The Praxis Festival: permaculture and New Brunswick’s leave-no-trace agricultural movement

by Lisa Jodoin
June 27, 2019
Reading Time: 2min read

South Knowlesville scene. Photo by Lisa Jodoin

The Praxis Festival recently took place in Knowlesville, New Brunswick. Happening annually on the first weekend in June, the family-friendly permaculture-inspired art festival gives people the chance to gain skills and hands-on experience with a variety of agricultural practices. Past workshops have covered topics such as herbalism, preserves, living soils, off-grid power options, fermentation, mycelium, yoga, and permacultural practices.

Situated within the Appalachian Mountain Range region, the Praxis Festival happens on the South Knowlesville Community Land Trust. The festival, offering both adult and youth programming, is a great opportunity for teachers to bring their students to experience an outdoor classroom and reconnect with the land.

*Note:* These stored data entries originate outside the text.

-- ==== Sys2Proof/Laws/State.lean ====
section
/-! SUPPORT. What each shared operation leaves alone. A plain update has one lemma for each field; a composite operation
has one frame lemma that names the fields it may change, and from it one lemma for each other field. -/

namespace Sys2Proof.Machine


/-! ### Registers -/

/-- What it may change. -/
theorem State.wr_frame (s : State) (a : Nat) (v : W32) : ∃ vregs, s.wr a v = { s with regs := vregs } := by
  exact ⟨_, rfl⟩
@[simp] theorem State.wr_mem (s : State) (a : Nat) (v : W32) : (s.wr a v).mem = s.mem := by obtain ⟨_, h⟩ := s.wr_frame a v; rw [h]
@[simp] theorem State.wr_poison (s : State) (a : Nat) (v : W32) : (s.wr a v).poison = s.poison := by obtain ⟨_, h⟩ := s.wr_frame a v; rw [h]
@[simp] theorem State.wr_bus (s : State) (a : Nat) (v : W32) : (s.wr a v).bus = s.bus := by obtain ⟨_, h⟩ := s.wr_frame a v; rw [h]
@[simp] theorem State.wr_fresh (s : State) (a : Nat) (v : W32) : (s.wr a v).fresh = s.fresh := by obtain ⟨_, h⟩ := s.wr_frame a v; rw [h]
@[simp] theorem State.wr_chip (s : State) (a : Nat) (v : W32) : (s.wr a v).chip = s.chip := by obtain ⟨_, h⟩ := s.wr_frame a v; rw [h]
@[simp] theorem State.wr_cfg (s : State) (a : Nat) (v : W32) : (s.wr a v).cfg = s.cfg := by obtain ⟨_, h⟩ := s.wr_frame a v; rw [h]
@[simp] theorem State.wr_cfgBytes (s : State) (a : Nat) (v : W32) : (s.wr a v).cfgBytes = s.cfgBytes := by obtain ⟨_, h⟩ := s.wr_frame a v; rw [h]
@[simp] theorem State.wr_mb (s : State) (a : Nat) (v : W32) : (s.wr a v).mb = s.mb := by obtain ⟨_, h⟩ := s.wr_frame a v; rw [h]
@[simp] theorem State.wr_spi (s : State) (a : Nat) (v : W32) : (s.wr a v).spi = s.spi := by obtain ⟨_, h⟩ := s.wr_frame a v; rw [h]
@[simp] theorem State.wr_acc (s : State) (a : Nat) (v : W32) : (s.wr a v).acc = s.acc := by obtain ⟨_, h⟩ := s.wr_frame a v; rw [h]
@[simp] theorem State.wr_fault (s : State) (a : Nat) (v : W32) : (s.wr a v).fault = s.fault := by obtain ⟨_, h⟩ := s.wr_frame a v; rw [h]
@[simp] theorem State.wr_log (s : State) (a : Nat) (v : W32) : (s.wr a v).log = s.log := by obtain ⟨_, h⟩ := s.wr_frame a v; rw [h]
@[simp] theorem State.wr_boot (s : State) (a : Nat) (v : W32) : (s.wr a v).boot = s.boot := by obtain ⟨_, h⟩ := s.wr_frame a v; rw [h]
@[simp] theorem State.wr_key (s : State) (a : Nat) (v : W32) : (s.wr a v).key = s.key := by obtain ⟨_, h⟩ := s.wr_frame a v; rw [h]
@[simp] theorem State.wr_jtag (s : State) (a : Nat) (v : W32) : (s.wr a v).jtag = s.jtag := by obtain ⟨_, h⟩ := s.wr_frame a v; rw [h]
@[simp] theorem State.wr_pwr (s : State) (a : Nat) (v : W32) : (s.wr a v).pwr = s.pwr := by obtain ⟨_, h⟩ := s.wr_frame a v; rw [h]
@[simp] theorem State.wr_time (s : State) (a : Nat) (v : W32) : (s.wr a v).time = s.time := by obtain ⟨_, h⟩ := s.wr_frame a v; rw [h]
@[simp] theorem State.wr_pair (s : State) (a : Nat) (v : W32) : (s.wr a v).pair = s.pair := by obtain ⟨_, h⟩ := s.wr_frame a v; rw [h]
@[simp] theorem State.wr_port (s : State) (a : Nat) (v : W32) : (s.wr a v).port = s.port := by obtain ⟨_, h⟩ := s.wr_frame a v; rw [h]
@[simp] theorem State.wr_cyc (s : State) (a : Nat) (v : W32) : (s.wr a v).cyc = s.cyc := by obtain ⟨_, h⟩ := s.wr_frame a v; rw [h]
@[simp] theorem State.wr_solv (s : State) (a : Nat) (v : W32) : (s.wr a v).solv = s.solv := by obtain ⟨_, h⟩ := s.wr_frame a v; rw [h]
@[simp] theorem State.wr_io (s : State) (a : Nat) (v : W32) : (s.wr a v).io = s.io := by obtain ⟨_, h⟩ := s.wr_frame a v; rw [h]
@[simp] theorem State.wr_loop (s : State) (a : Nat) (v : W32) : (s.wr a v).loop = s.loop := by obtain ⟨_, h⟩ := s.wr_frame a v; rw [h]
@[simp] theorem State.wr_drift (s : State) (a : Nat) (v : W32) : (s.wr a v).drift = s.drift := by obtain ⟨_, h⟩ := s.wr_frame a v; rw [h]
@[simp] theorem State.wr_mtr (s : State) (a : Nat) (v : W32) : (s.wr a v).mtr = s.mtr := by obtain ⟨_, h⟩ := s.wr_frame a v; rw [h]
@[simp] theorem State.wr_cal (s : State) (a : Nat) (v : W32) : (s.wr a v).cal = s.cal := by obtain ⟨_, h⟩ := s.wr_frame a v; rw [h]
@[simp] theorem State.wr_halves (s : State) (a : Nat) (v : W32) : (s.wr a v).halves = s.halves := by obtain ⟨_, h⟩ := s.wr_frame a v; rw [h]
@[simp] theorem State.wr_pending (s : State) (a : Nat) (v : W32) : (s.wr a v).pending = s.pending := by obtain ⟨_, h⟩ := s.wr_frame a v; rw [h]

The workshops give people the knowledge they need to incorporate permacultural practices into their own lives and land use. The emphasis is on using and mimicking the land’s natural processes in order to practice sustainable agriculture with the end goal of leaving no human trace on the environment. Workshop leaders share information about the importance of responsible harvesting, stressing that the rule of thumb is to take no more than 30% of whatever you are harvesting from the wild, whether it be mushrooms, berries, wild herbs, or fish.

The combination of experiential workshops, local vendors, art, music, dancing, and local sustainably-sourced food, made for a vibrant and magical event this year.

During the festival, the land was divided up for different uses, including campgrounds, a relaxation area, a large outdoor kitchen and a space for making art, as well as areas for workshops and guided farm tours.

The area surrounding the dance floor was particularly striking. A large stage was set up with speakers and a turntable for the DJ. Beside the stage, a hand-crafted sign indicated an area of land called the Regenerative Forest. On the other side of the dance floor, forming a kind of wall, was a vast and stunning art piece illustrating the landscape of New Brunswick. One side showed a pristine, untouched wilderness, and the other, the environmental destruction that resource extraction inevitably creates: smoke stacks pumped smog into the air, dead fish lay in toxic rivers. It was striking to see the two potentialities side by side.

As the DJ played, people gathered together on the dance floor with handfuls of barley seeds. They sowed the seeds as they danced, their feet embedding the seeds into the soil, so that their very dancing contributed to the regeneration of the forest. Someone had pulled out a clarinet and was giving the great Artie Shaw a run for his money. People of all ages danced barefoot in the sunlight.

I stood there looking at all the people dancing together, the numerous solar panels servicing the property, the lush greenery of the valley, and the rolling hills in the distance, and I felt truly hopeful for the future.

Lisa Jodoin is a doctoral student at the University of New Brunswick and a researcher and videographer with the RAVEN project.